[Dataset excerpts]

/-! Summaries (R226), and the RUN as an operation. -/

def nonZero32 (x : Nat) : Bool := x % 2 ^ 31 != 0
/-- The six quantities. -/
def quantities (vals : List Nat) (thresh sat : Nat) : List Nat :=
  [(reduceOp 0 vals).1, (reduceOp 1 vals).1, (reduceOp 4 vals).1, (vals.filter nonZero32).length,
   (vals.filter (fun x => Dy.lt (ofF32 thresh) (Dy.abs (ofF32 x)))).length, sat]
/-- The words of a summary: floats as they are, counts saturating. -/
def summaryWords (d : VeDesc) (qs : List Nat) : List Word :=
  if !d.summ then [] else
  ((List.range 6).filter (fun i => bitAt d.smask i)).map (fun i => BitVec.ofNat 32 (min u32max (qs.getD i 0)))

/-- The tile registers a RUN names hold, in ascending number, the last tile of each staging input and then of its results. DESIGN CHOICE:
no rule says which register holds what, and nothing reads one but the RUN itself (R213, log 21). -/
def keepTiles (s old : State) (r : VeRun) (vals : List Nat) : State :=
  let v := getVe s r.slab
  let regs := (List.range 6).filter (bitAt r.d.regs)
  let n := product_ r.d.ext
  let last := (List.range n).drop (n - 65536)
  let ins := ((List.range 3).filter (fun i => (r.ctx? s (r.d.ins.getD i 0xFF)).isSome)).map (fun i =>
    last.map (fun e => (r.input old i e).code))
  setVe s r.slab { v with tiles := (regs.zip (ins ++ [vals.drop (vals.length - 65536)])).foldl (fun t x => t.put x.1 x.2) v.tiles }
/-! The staging that a RUN reads and writes, row by row (R216, R218, R279). -/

--- Your goal ---
Set down exactly what runs from the line with "if !d.summ then [] else" to the last line of the data above, including both of those lines and no others.

--- Result of the exercise ---
  if !d.summ then [] else
  ((List.range 6).filter (fun i => bitAt d.smask i)).map (fun i => BitVec.ofNat 32 (min u32max (qs.getD i 0)))

/-- The tile registers a RUN names hold, in ascending number, the last tile of each staging input and then of its results. DESIGN CHOICE:
no rule says which register holds what, and nothing reads one but the RUN itself (R213, log 21). -/
def keepTiles (s old : State) (r : VeRun) (vals : List Nat) : State :=
  let v := getVe s r.slab
  let regs := (List.range 6).filter (bitAt r.d.regs)
  let n := product_ r.d.ext
  let last := (List.range n).drop (n - 65536)
  let ins := ((List.range 3).filter (fun i => (r.ctx? s (r.d.ins.getD i 0xFF)).isSome)).map (fun i =>
    last.map (fun e => (r.input old i e).code))
  setVe s r.slab { v with tiles := (regs.zip (ins ++ [vals.drop (vals.length - 65536)])).foldl (fun t x => t.put x.1 x.2) v.tiles }
/-! The staging that a RUN reads and writes, row by row (R216, R218, R279). -/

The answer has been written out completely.